As a family, we never hide Carter’s differences.  Both of our sons have proven how much this has contributed to their confidence.  Carter’s older brother Chase learned how to stick up for him while at a McDonald’s play area.  A group of boys called Carter a “monster baby” and ran away from him screaming.  Chase marched up to them and said, “My baby brother is not a monster baby.  He is a nice baby, and just because he is missing parts, it does not make him a monster.  You should be nicer to my brother.  He is a good baby.”  Then he walked away.

When we as parents are open with our children about having compassion, they are more apt to treat those with disabilities like everyone else.  We should not rely on school anti-bullying programs alone but rather use them to reinforce what we teach our children at home.  With the start of each school year, I visit Carter’s class to discuss appropriate ways to ask about disabilities, which words to avoid when describing a person who is different, and why even facial expressions or stares can hurt someone.  I encourage them to go home and share what they learned, and many parents have thanked me for taking the time to talk with the class about disabilities.  Now I see the same kids supporting Carter and glowing with pride.  They tell me they think Carter is the coolest kid in their school, and I’ve had a child tell me that she watches out for Carter on the playground to make sure he is not being bullied.

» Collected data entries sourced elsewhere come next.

theorem witness_PickEdges : pick3.nutRun = true ∧ pick3.rBit (Reg.pickCtrl 3) 19 = true ∧ pick3.rBit (Reg.pickStat 3) 19 = false ∧
    up.rBit (Reg.pickCtrl 3) 19 = false ∧ (∀ r : SlotId, ¬ (pick3.rsSrc r = 1 ∧ pick3.rsUnit r = 3)) ∧
    (pick3.picks.get 3).skip = 0 ∧ (pick3.picks.get 3).gate = none ∧ (pick3.picks.get 3).closed = [] ∧ pick3.isStop 3 = false ∧
    (∀ k : PickId, ¬ (pick3.isStop k = true ∧ pick3.rFld (Reg.pickIvl k) 15 3 = 3)) ∧ pick3.rBit (Reg.pickCtrl 3) 13 = true ∧
    (pick3.picks.get 3).queue.length < 2048 ∧ (pick3.lines.get (lineA 3)).hitAt ≠ some (pick3.captureTick ⟨40, false⟩) ∧
    pick3.tdcBad (lineA 3) 40 (pick3.captureTick ⟨40, false⟩) = false ∧ (40 : Code).val ≠ 383 ∧
    (pick3.lines.get (lineB 3)).hitAt ≠ some (pick3.captureTick ⟨60, true⟩) ∧
    pick3.tdcBad (lineB 3) 60 (pick3.captureTick ⟨60, true⟩) = false ∧ pick3.pickBlind 3 (some ⟨40, false⟩) none = false := by
  decide +kernel

theorem witness_PickEdges_dead :
    (pick3.picks.get 3).last = none ∧ (∀ v, deadTime none v = false) ∧ deadTime (some 7) 7 = true ∧
    (pick3.setReg (Reg.pickCtrl 3) 0x81500).rBit (Reg.pickCtrl 3) 13 = false ∧
    0 < ((onPick pick3 3 fun x => { x with skip := 1 }).picks.get 3).skip := by
  refine ⟨by decide +kernel, fun _ => rfl, by decide +kernel, by decide +kernel, by decide +kernel⟩

theorem witness_PickEdges_full : (List.replicate 2048 (0 : BitVec 100)).length = 2048 := List.length_replicate

theorem witness_PickControl : up.hostOpen (Reg.pickCtrl 3) = true ∧ fld 0xB4000 14 4 = 13 ∧ fld 0xB0000 14 4 = 12 ∧
    up.rBit (Reg.pickCtrl 3) 19 = false ∧ pick3.hostOpen (Reg.pickCtrl 3) = true ∧ pick3.rBit (Reg.pickCtrl 3) 19 = true ∧
    ((onPick pick3 3 fun x => { x with old := some 0x83500 }).picks.get 3).old.isSome = true ∧ (pick3.picks.get 3).old = none ∧
    pick3.rBit Reg.pnlCtrl 19 = false ∧ (∀ r : SlotId, pick3.rsState r = RS.disabled) := by
  decide +kernel

/-- `pick3` with LOS_EXP 5, 32 µs after its enable. -/
def pickLate : State := { pick3.setReg (Reg.pickCtrl 3) 0x80500 with nut := usNut 32 }

theorem witness_PickControl_los : pickLate.rBit (Reg.pickCtrl 3) 19 = true ∧ pickLate.rBit (Reg.pickStat 3) 19 = false ∧
    (pickLate.picks.get 3).seen = none ∧
    0 ≤ (pickLate.nut - ((pickLate.picks.get 3).enAt + BitVec.ofNat 80 (2 ^ min 21 (pickLate.rFld (Reg.pickCtrl 3) 8 5) * 65536000))).toInt := by
  decide +kernel

/-- `pick3` with two entries; then with their drain to course 1 or to receive ring 7. -/
def pickQ : State := onPick pick3 3 fun x => { x with queue := [0x123456789ABCDEF0123456789, 5] }
def drainCrs : State := regs pickQ [(Reg.pickDrain 3, 0x50800), (Reg.crsRun 1, 0x10000), (Reg.pickDrainBase 3, 0x1237)]
def drainCrs1 : State := (drainCrs.storeData 1 0x1230 [5]).storeData 1 0x1231 [2]
def drainHost : State := regs pickQ [(Reg.pickDrain 3, 0x8E800), (Reg.devRxCtrl 7, 0x8000C), (Reg.devPcieStat, 0xC0000)]

theorem witness_PickQueues_host : pickQ.hostReads (Reg.pickQpop 3) = true ∧ pickQ.rFld (Reg.pickDrain 3) 18 2 = 0 ∧ pickQ.headBad 3 = false ∧
    (pickQ.picks.get 3).queue ≠ [] ∧ (pick3.picks.get 3).queue = [] ∧ pickQ.hostOpen (Reg.pickDrain 3) = true ∧
    fld 0xC1000 18 2 = 3 ∧ fld 0x00600 9 4 = 3 ∧ fld 0x01E00 9 4 = 15 ∧ fld 0x00800 9 4 = 4 ∧ fld 0x01C00 9 4 = 14 ∧
    drainCrs1.hostOpen (Reg.pickDrainBase 3) = true ∧ drainCrs1.rFld (Reg.pickDrain 3) 18 2 = 1 ∧
    drainCrs1.bad.contains (.dataSram, (drainCrs1.drainCourse 3).val, 0x1230) = false ∧ fld 0x01230 3 16 * 8 = 0x1230 ∧
    (drainCrs1.course (drainCrs1.drainCourse 3)).data.read? 0x1230 = some 5 ∧
    (drainCrs1.course (drainCrs1.drainCourse 3)).data.read? 0x1231 = some 2 := by decide +kernel

theorem witness_PickQueues_course : drainCrs1.rFld (Reg.pickDrain 3) 18 2 = 1 ∧ drainCrs1.drainCourse 3 = 1 ∧ drainCrs1.headBad 3 = false ∧
    (drainCrs1.course 1).data.read? ((drainCrs1.drainBase 3 + 1) % 524288) = some 2 ∧ drainCrs1.crsState 1 ≠ CS.reset ∧
    drainCrs1.powered 2 = true ∧ (regs drainCrs1 [(0x2084, 0xFFB)]).powered 2 = false ∧ drainCrs1.bad = [] ∧
    ((5 : BitVec 16) - 2).toNat < 2 ^ drainCrs1.rFld (Reg.pickDrain 3) 9 4 ∧ 2 ^ drainCrs1.rFld (Reg.pickDrain 3) 9 4 ≤ ((18 : BitVec 16) - 2).toNat ∧
    drainCrs1.rFld (Reg.pickDrain 3) 9 4 = 4 ∧ drainCrs1.waiterOf 1 3 = none ∧ drainCrs1.rFld (Reg.crsEvt 1 3) 0 16 < 65535 ∧
    (drainCrs1.setBit (Reg.pickStat 3) 14 true).rBit (Reg.pickStat 3) 14 = true ∧ drainCrs1.rBit (Reg.pickStat 3) 14 = false := by
  decide +kernel

theorem witness_PickQueues_ring : drainHost.rFld (Reg.pickDrain 3) 18 2 = 2 ∧ drainHost.rFld (Reg.pickDrain 3) 13 3 = 7 ∧
    drainHost.rxRoom 7 16 = true ∧ drainHost.rxPad 7 16 = 0 ∧ drainHost.headBad 3 = false ∧
    (drainHost.setReg (Reg.devRxCtrl 7) 0).rxRoom 7 16 = false := by decide +kernel

/-- An interval stamp; `pick3` with one stop at 30000000000 and the starts `l`. -/
def ivl (t : Nut) (n : BitVec 12) : IvlStamp := ⟨t, n, 0x4000 + n.zeroExtend 20, false⟩
def intervals (l : List IvlStamp) (nut : Nut) : State :=
  { onPick up 3 (fun x => { x with stops := [ivl 30000000000 9], starts := l }) with nut := nut }

theorem witness_Intervals : (up.reg (Reg.pickIvlWin 3)).toNat = 100 ∧
    0 < ((30007208961 : Nut) - (30000000000 + BitVec.ofNat 80 (65536 * 100 + 655360))).toInt ∧
    ((30007208960 : Nut) - (30000000000 + BitVec.ofNat 80 (65536 * 100 + 655360))).toInt ≤ 0 ∧
    ivlDist (ivl 30000000000 9) (ivl 30000000654 1) < 655 ∧ 655 ≤ ivlDist (ivl 30000000000 9) (ivl 29999999345 1) ∧
    ivlDist (ivl 30000000000 9) (ivl 30006553600 1) ≤ 65536 * 100 ∧ 65536 * 100 < ivlDist (ivl 30000000000 9) (ivl 30006553601 1) ∧
    ((intervals [ivl 29999999000 1] 30007208961).picks.get 3).ovf = false := by unfold ivlDist; decide +kernel

/-- An open gate. -/
def gate (o : Nut) (auto : Bool) : Gate := ⟨o, auto, 1000, 0, none, none, 0, 0, 0, 0, 0, 0, false, false, false⟩
/-- An FMU changed. -/
def onFmu (s : State) (p : FmuId) (f : Fmu → Fmu) : State := s.setFmu p (f (s.fmus.get p))

theorem witness_Gates :
    (let s := onPick ({ up with nut := msNut 1000 } : State) 3 fun x => { x with gate := some (gate 0 true) }
     s.gateOf (.pick 3) = some (gate 0 true) ∧ 0 ≤ (s.nut - (0 + BitVec.ofNat 80 (1000 * 65536000000))).toInt) ∧
    (let s := onFmu ({ up with nut := secNut 1000 } : State) 3 fun x => { x with gate := some (gate 0 false) }
     s.gateOf (.fmu 3) = some (gate 0 false) ∧ s.pluckCloses (.fmu 3) = false ∧ 0 ≤ (s.nut - (0 + BitVec.ofNat 80 (1000000 * 65536000000))).toInt) ∧
    up.gateOf (.pick 3) = none ∧ up.closedOf (.fmu 3) = [] := by decide +kernel

/-- FMU 0 measures 10 MHz and has a closed gate of five samples. -/
def fmu5 : State :=
  let s := onFmu (regs up [(Reg.brgFmuCtrl 0, 0x81500)]) 0 fun x =>
    { x with closed := [⟨⟨0, false, 1000, 0, some 6553600, some 0, 5, 5, 10, 30, 65536000, 30 * 6553600 - 30, false, false, false⟩, 65536000000, false⟩] }
  s.setRegN (Reg.fmuBase 0 + 0x18) 2 2560000000

theorem witness_GateResult : fmu5.closedOf (.fmu 0) ≠ [] ∧ ({ fmu5 with nut := 65536000000 } : State).allArrived (.fmu 0) 65536000000 = true ∧
    ({ fmu5 with nut := 65535836160 } : State).allArrived (.fmu 0) 65536000000 = false ∧ (∀ r : SlotId, fmu5.takesGates r (.fmu 0) = false) ∧
    fmu5.regN (unitBase (.fmu 0) + 0x18) 2 = 2560000000 ∧
    roundHaz (100000000000000 * ((2 : Int) ^ (24) * 1000000000 * 50 - (5 * (30 * 6553600 - 30) - 655360000) * 2560000000))
      ((5 * (30 * 6553600 - 30) - 655360000) * 2560000000) = 45776388 := by decide +kernel

/-- FMU 0 with an open gate that has its first edge. -/
def fmuGate : State :=
  onFmu (regs up [(Reg.brgFmuCtrl 0, 0x81500)]) 0 fun x =>
    { x with gate := some ⟨0, false, 1000, 0, some 6553600, some 0, 5, 2, 7, 30, 11, 13, false, false, false⟩ }

theorem witness_FmuEdges : fmuGate.rBit (Reg.brgFmuCtrl 0) 19 = true ∧ fmuGate.fmuClock 0 = true ∧ fmuGate.rBit (Reg.brgFmuStat 0) 19 = false ∧
    (fmuGate.fmus.get 0).closed = [] ∧ (fmuGate.fmus.get 0).skip = 0 ∧ some 0 ≠ some (fmuGate.nut.toNat / 671088640) ∧
    0 ≤ (fmuGate.nut - 0).toInt ∧ (fmuGate.fmus.get 0).last = none ∧ up.rBit (Reg.brgFmuCtrl 4) 19 = false ∧
    (let s := up.setReg (Reg.brgFmuCtrl 4) 0x81500
     s.rBit (Reg.brgFmuCtrl 4) 19 = true ∧ s.fmuClock 4 = false ∧ s.rBit (Reg.brgFmuStat 4) 19 = false) := by decide +kernel

/-- The panel on, its queue empty, DEB 3, no binding; and the same with the panel off. -/
def panelOn : State := up.setReg Reg.pnlCtrl 0x80300
def panelOff : State := up.setReg Reg.pnlCtrl 0x00300

/-- The panel off on the tick that ends a slot of TOUCH3; HC1's line was swapped to the table it had. -/
def touch3 : State :=
  { panelOff with nut := 10737418240, lines := vset panelOff.lines 65 { panelOff.lines.get 65 with out := (panelOff.lines.get 65).t0 } }

theorem witness_HouseAndPanel : panelOn.hostOpen Reg.pickHc0Ctrl = true ∧ panelOn.rBit Reg.pickHc0Ctrl 18 = false ∧
    (panelOn.setReg Reg.pickHc0Ctrl 0x40001).rBit Reg.pickHc0Ctrl 18 = true ∧ (panelOn.panel.pads.get 3).bad < 7 ∧
    touch3.touchEnds 3 = true ∧ touch3.touchEnds 2 = false ∧ (touch3.panel.pads.get 3).bad < 7 ∧ touch3.tdcBad 65 40 0 = false ∧
    (40 : Code).val ≠ 383 ∧ touch3.rBit Reg.pnlCtrl 19 = false ∧
    panelOff.nut.toNat % 65536000000 = 0 ∧ panelOff.rBit Reg.pnlCtrl 19 = false ∧ State.reset.nutRun = false ∧
    panelOn.rBit Reg.pnlCtrl 19 = true ∧ panelOn.panel.queue = [] ∧ (∀ i : Fin 32, panelOn.rBit (Reg.pnlBind i) 19 = false) ∧
    panelOn.panel.antO.level = false ∧ panelOn.panel.antS.level = false ∧ panelOn.panel.antO.run = 0 ∧ panelOn.rFld Reg.pnlAnt 18 2 = 0 ∧
    panelOn.hostReads Reg.pnlEvt = true := by decide +kernel

/-- Whatever the line's insertion delay is, some capture tick gives a crossing at the slot's start. -/
theorem witness_TouchCharge :
    ∃ nc, (touch3.lineStamp 65 40 nc - (touch3.nut - BitVec.ofNat 80 (16384 * 163840))).toInt = 0 := by
  refine ⟨touch3.nut - BitVec.ofNat 80 (16384 * 163840) + BitVec.ofInt 80 (touch3.active 65).ins +
    BitVec.ofNat 80 ((touch3.active 65).entry 40).2.2, ?_⟩
  have h : ∀ a b c : Nut, a + b + c - c - b - a = 0 := by intro a b c; bv_omega
  have g : ∀ nc, touch3.tableAt 65 nc = touch3.active 65 := by
    intro nc; unfold State.tableAt; split <;> rfl
  unfold State.lineStamp
  rw [g, show ((40 : Code).val) = 40 from rfl, h]
  decide

theorem witness_LongPress :
    0 ≤ (msNut 2000 - ((0 : Nut) + BitVec.ofNat 80 (panelOn.rFld Reg.pnlLong 0 14 * 65536000000))).toInt ∧
    (msNut 1999 - ((0 : Nut) + BitVec.ofNat 80 (panelOn.rFld Reg.pnlLong 0 14 * 65536000000))).toInt < 0 := by decide +kernel

/-! ### Plucks -/

/-- A request for a pluck with a nut target. -/
def pluckReq (ctrl dest : Word) (tgt per w : Nat) (arm : Bool) : PluckReq :=
  { arm := arm, disarm := false, armp := none,
    cfg := { ctrl := ctrl, dest := dest, tgt := BitVec.ofNat 100 tgt, per := BitVec.ofNat 60 per, arg0 := 7, arg1 := 9, width := BitVec.ofNat 40 w } }

/-- General pluck 5 with a request on its arm tick. -/
def arming (r : PluckReq) : State := (up.setPluck 5 { up.plucks.get 5 with pend := some r }).setBit (Reg.plkStat 5) 18 true

/-- R136's and R138's operands at their bounds: ACTION 7, LATE 3, a disabled tuning, a period below 1 ms, SKIP without a period, no DEST. -/
theorem witness_PluckArming_refused :
    fld 0x70000 16 4 = 7 ∧ fld 0x00300 8 2 = 3 ∧ bitOf 0x08000 15 = true ∧ up.rBit (Reg.tunCtrl (fld 0x0F800 11 4)) 19 = false ∧
    (pluckReq 0x80 0 0 65535999 0 true).cfg.per.toNat < 65536000 ∧ bitOf 0x200 7 = false ∧ fld 0x200 8 2 = 2 ∧ fld 0x50000 16 4 = 5 ∧
    ((arming (pluckReq 0x70000 0 0 0 0 true)).plucks.get 5).pend = some (pluckReq 0x70000 0 0 0 0 true) ∧
    ((arming (pluckReq 0x70000 0 0 0 0 true)).plucks.get 5).next = none ∧ (pluckReq 0x70000 0 0 0 0 true).armp = none ∧
    (pluckReq 0x70000 0 0 0 0 true).xing = 49 ∧ up.isVoid 49 = false ∧ up.rBit Reg.plkGstat 19 = false := by
  decide +kernel

theorem witness_PluckArming_ticks :
    2 ^ 47 ≤ (BitVec.ofNat 80 (65536000000 + 2 ^ 47) - up.nut).toInt.natAbs ∧ up.nut.toNat % 163840 = 0 ∧
    up.nut.toNat ≤ tickOf 65535836161 ∧ tickOf 65535836160 < up.nut.toNat ∧ fld 0x100 8 2 = 1 ∧ fld 0x280 8 2 = 2 ∧ bitOf 0x280 15 = false ∧
    up.nut.toNat + 2 * 65536000 < 2 ^ 79 ∧ up.genDue 5 = false := by unfold tickOf; decide +kernel

theorem witness_PluckArming_writes : up.hostOpen (Reg.plkCmd 255) = true ∧ up.hostOpen (Reg.plkEdgeCmd 7) = true ∧ bitOf 0x80000 19 = true ∧
    bitOf 0x80000 17 = false ∧ (up.plucks.get 255).pend = none ∧ up.isVoid 49 = false ∧
    ((arming (pluckReq 0 0 0 0 0 true)).plucks.get 5).pend ≠ none ∧ (up.edges.get 7).pluck.pend = none := by
  decide +kernel

/-- Edge pluck 2, its output enabled, with a request on its arm tick. -/
def edgeArming (r : PluckReq) : State :=
  ((up.setEdge 2 { up.edges.get 2 with pluck := { (up.edges.get 2).pluck with pend := some r } }).setBit (Reg.plkEdgeStat 2) 18 true).setBit
    (Reg.plkEdgeCtrl 2) 19 true

theorem witness_PluckArming_edges :
    ((edgeArming (pluckReq 0 0 65536000000 0 5 true)).edges.get 2).pluck.pend = some (pluckReq 0 0 65536000000 0 5 true) ∧
    (pluckReq 0 0 0 0 0 true).cfg.width = 0 ∧ (65536000 : Nat) ≤ 400 * 163840 ∧ ¬ (65536000 : Nat) ≤ 399 * 163840 ∧
    (edgeArming (pluckReq 0 0 65536000000 0 5 true)).nut.toNat ≤ ((edgeArming (pluckReq 0 0 65536000000 0 5 true)).edgeTick 2 65536000000).toNat ∧
    ((edgeArming (pluckReq 0 0 1 0 5 true)).edgeTick 2 163841).toNat < (edgeArming (pluckReq 0 0 1 0 5 true)).nut.toNat ∧
    up.edgeDue 2 = false ∧ up.rBit (Reg.plkEdgeCtrl 2) 19 = false := by decide +kernel

/-- Two marked plucks on enabled tuning 0, with a re-conversion pass running. -/
def marked : State :=
  let s := (up.setPluck 5 { up.plucks.get 5 with mark := true, tgt := BitVec.ofNat 100 (2 * 2 ^ 52) }).setPluck 6 { up.plucks.get 6 with mark := true }
  (s.setBit (Reg.plkStat 5) 19 true).setBit Reg.plkGstat 19 true

theorem witness_PluckArming_reconversion : (marked.plucks.get 5).mark = true ∧ (marked.plucks.get 6).mark = true ∧
    marked.rBit Reg.plkGstat 19 = true ∧ marked.rBit (Reg.tunCtrl 0) 19 = true ∧ (up.plucks.get 7).mark = false ∧
    marked.nut.toNat ≤ tickOf (nutOfReading (marked.anchor 0) (marked.plucks.get 5).tgt) ∧
    tickOf (nutOfReading (marked.anchor 0) (marked.plucks.get 5).tgt) < 2 ^ 80 := by unfold tickOf; decide +kernel

/-- General pluck 5 armed for a nut target. -/
def armed (ctrl dest : Word) (tgt per : Nat) (s : State) : State :=
  let s := s.setPluck 5 { s.plucks.get 5 with cfg := (pluckReq ctrl dest tgt per 0 true).cfg, tgt := BitVec.ofNat 100 tgt }
  (s.setBit (Reg.plkStat 5) 19 true).setRegN (Reg.plkNtgt 5) 4 (tgt % 2 ^ 80)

Our schools have great anti-bullying programs, but they don’t focus on information about kids with disabilities and how bullying affects them.  People with disabilities are more likely to be bullied because they are different.  Believe it or not, some kids do not even know what “disabled” means and often the equipment used by the disabled can seem scary to them.  The more we instruct our children on these topics, the more comfortable they will feel about who they are and about their peers.

In her handbook ‘The Bullying Epidemic-the guide to arm you for the fight,’ Kathleen Patel says, “With ignorance comes fear – from fear comes bigotry.  Education is the key to acceptance.”  Education not only helps prevent bullying, but it also empowers our children to advocate for themselves and for others.

KelliAnn Mead lives in Manchester, New Hampshire with her husband Mike and their sons Chase and Carter.  Carter is a client of Next Step Bionics & Prosthetics, Inc.